有關詳細資訊，請參閱 Office 載入項教程

什麼是自定義函式？

Excel 有許多您可能熟悉的內建函式，例如 SUM()。自定義函式是一個有用的工具，可以透過在 JavaScript 中將這些函式定義為載入項的一部分來建立新函式並將其新增到 Excel 中。這些函式可以在 Excel 中像訪問任何內建函式一樣被訪問。

建立自定義函式專案

既然我們瞭解了什麼是自定義函式，那麼讓我們看看如何建立可以在本地推理模型的函式，以便在單元格中獲取情感文字，或者透過提問並將答案返回到單元格來從單元格中提取資訊。

如果您打算跟著操作，請克隆我們將在本部落格中討論的專案。該專案是使用 Yeoman CLI 的模板專案建立的。在此快速入門中瞭解有關基礎專案的更多資訊。
執行以下命令以安裝包並構建專案。

npm install
npm run build

以下命令將在 Excel 網頁版中執行載入項，並將載入項旁載入到命令中提供的電子表格。

// Command to run on the web.
// Replace "{url}" with the URL of an Excel document.
npm run start:web -- --document {url}

使用以下命令在 Excel 客戶端中執行。

// Command to run on desktop (Windows or Mac)
npm run start:desktop

首次執行專案時，將出現兩個提示
- 一個將要求啟用開發者模式。這是旁載入外掛所必需的。
- 接下來，當出現提示時，接受外掛服務的證書。
要訪問自定義函式，請在空單元格中鍵入 =ORT.Sentiment("TEXT") 和 =ORT.Question("QUESTION","CONTEXT") 並傳入引數。

現在我們準備好深入研究程式碼了！

`manifest.xml` 檔案

manifest.xml 檔案指定所有自定義函式都屬於 ORT 名稱空間。您將使用該名稱空間在 Excel 中訪問自定義函式。將 manifest.xml 中的值更新為 ORT。

<bt:String id="Functions.Namespace" DefaultValue="ORT"/>
<ProviderName>ORT</ProviderName>

在此處瞭解有關清單檔案配置的更多資訊。

`functions.ts` 檔案

在 function.ts 檔案中，我們定義了函式名稱、引數、邏輯和返回型別。

在 function.ts 檔案的頂部匯入 inferenceQuestion 和 inferenceSentiment 函式。
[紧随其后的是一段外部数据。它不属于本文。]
/-- A declaration takes effect. -/
def declare (l : Line) (i : Nat) (e : ToneEntry) (s : State) : EdgeEvent → State
  | .on digit start off => declaredOn l i e digit start off s
  | .off digit start duration => declaredOff l i e digit start duration s

/-- The edge state of an entry on a line. -/
def edgeOf (s : State) (l : Line) (i : Nat) : EdgeState := (s.line l).det.edges.getD i readyEdge

/-- The edge state replaced. -/
def setEdge (l : Line) (i : Nat) (x : EdgeState) : State → State := modDet l fun d => { d with edges := d.edges.set i x }

/-- An edge state is ended outside the table of R48 (R49), and the alignments of its cadence entries are cleared (R57). -/
def endEdge (l : Line) (i : Nat) (e : ToneEntry) (s : State) : State :=
  let x := edgeOf s l i
  let s := if (x.st = .on ∨ x.st = .bridge) ∧ e.action = .report then reportTone l i e x.digit false x.duration s else s
  clearSource l (.tone i) (setEdge l i { x.toReady with offFrom := none } s)

/-- The interval of a tone source still running at a block end is judged (R56). In BRIDGE the on is taken to its last present
block, without the block that bridges: DESIGN CHOICE, log entry 50, the spec does not say. -/
def judgeTone (l : Line) (i n : Nat) (s : State) : State :=
  let x := edgeOf s l i
  match x.st with
  | .on => runningOn l (.tone i) ((n + 1 - x.first) * 10) s
  | .bridge => runningOn l (.tone i) x.duration s
  | .rising => match x.offFrom with | some p => runningOff l (.tone i) ((x.first - 1 - p) * 10) s | none => s
  | _ => match x.offFrom with | some p => runningOff l (.tone i) ((n - p) * 10) s | none => s

/-- A block for one entry: n is the block's number, start the moment it began (R48, R49). -/
def entryBlock (l : Line) (n start i : Nat) (e : ToneEntry) (seen : Option (Option (Option Byte))) (s : State) : State :=
  match seen with
  | none => endEdge l i e s
  | some p =>
    let x := edgeOf s l i
    let r := match p with
      | some digit => x.present e n start digit
      | none => x.absence e
    judgeTone l i n (r.2.foldl (declare l i e) (setEdge l i r.1 s))

/-- A block for the detector: the live entries are those of the line state that stands at the block's end (R44). -/
def detectBlock (l : Line) (n start : Nat) (b : List Sample) (s : State) : State :=
  (s.tones.zip (presences (s.st l) b s.tones [])).zipIdx.foldl (fun s x =>
    match x.1.1 with
    | some e => entryBlock l n start x.2 e x.1.2 s
    | none => s) s

/-! ### Rings at the matcher (R24, R54, R56) -/

/-- The running interval of the ring source is judged (R56). While a ring-on is PENDING the off is taken to the start of that
ring-on, as R54 words it for a tone source in RISING: DESIGN CHOICE, log entry 50, the spec does not say it of rings. -/
def judgeRing (l : Line) (s : State) : State :=
  let i := (s.line l).iface
  match i.ring, i.ringOff with
  | .on start _, _ => runningOn l .ring (s.now - start) s
  | .pending start _, some t => runningOff l .ring (start - t) s
  | .quiet, some t => runningOff l .ring (s.now - t) s
  | _, none => s

/-- A ring-on ends now: its length goes to the call controller and to the matcher (R24). -/
def ringOffNow (l : Line) (start : Nat) (s : State) : State :=
  let s := modIface l (fun i => { i with ring := .quiet, ringOff := some s.now }) s
  callRingOff l (cadenceOn l .ring (s.now - start) start s)

/-- RING_PULSE: the caller window closes, and the debouncer takes the pulse (R24, R27). -/
def opRingPulse (l : Line) (s : State) : State :=
  if hasPin s (ringFn l) then
    let s := closeWindow l s
    judgeRing l (modIface l (fun i => { i with
      ring := match i.ring with
        | .quiet => .pending s.now (s.now + 150)
        | .pending start _ => .pending start (s.now + 150)
        | .on start _ => .on start (s.now + 150) }) s)
  else s

/-- RING_ON: the ring-on has lasted 200 ms; the off interval before it ends, and the event goes to the call controller
(R24, R54, R67). That the matcher observes the off, with its RING_CLASS, CADENCE report and plan, before the ring-on is counted is DESIGN
CHOICE, log entry 95: R68 leaves open which is taken first. -/
def opRingOn (l : Line) (s : State) : State :=
  match (s.line l).iface.ring with
  | .pending start due =>
    let off := (s.line l).iface.ringOff
    let s := modIface l (fun i => { i with ring := .on start due }) (elapse (start + 200) s)
    let s := match off with
      | some t => cadenceOff l .ring (start - t) s
      | none => s
    callRingOn l (judgeRing l s)
  | _ => s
（我們將在本教程後面介紹這些函式中的邏輯。）

/* global console */
import { inferenceQuestion } from "./bert/inferenceQuestion";
import { inferenceSentiment } from "./bert/inferenceSentiment";

接下來新增 sentiment 和 question 函式。

/**
* Returns the sentiment of a string.
* @customfunction
* @param text Text string
* @returns sentiment string.
*/
export async function sentiment(text: string): Promise<string> {
const result = await inferenceSentiment(text);
console.log(result[1][0]);
return result[1][0].toString();
}
/**
 * Returns the sentiment of a string.
 * @customfunction
 * @param question Question string
 * @param context Context string
 * @returns answer string.
 */
export async function question(question: string, context: string): Promise<string> {
const result = await inferenceQuestion(question, context);
if (result.length > 0) {
    console.log(result[0].text);
    return result[0].text.toString();
}
return "Unable to find answer";
}

`inferenceQuestion.ts` 檔案

inferenceQuestion.ts 檔案包含處理問答 BERT 模型的邏輯。該模型是使用本教程建立的。然後我們使用 ORT 量化工具來減小模型的大小。在此處瞭解有關量化的更多資訊。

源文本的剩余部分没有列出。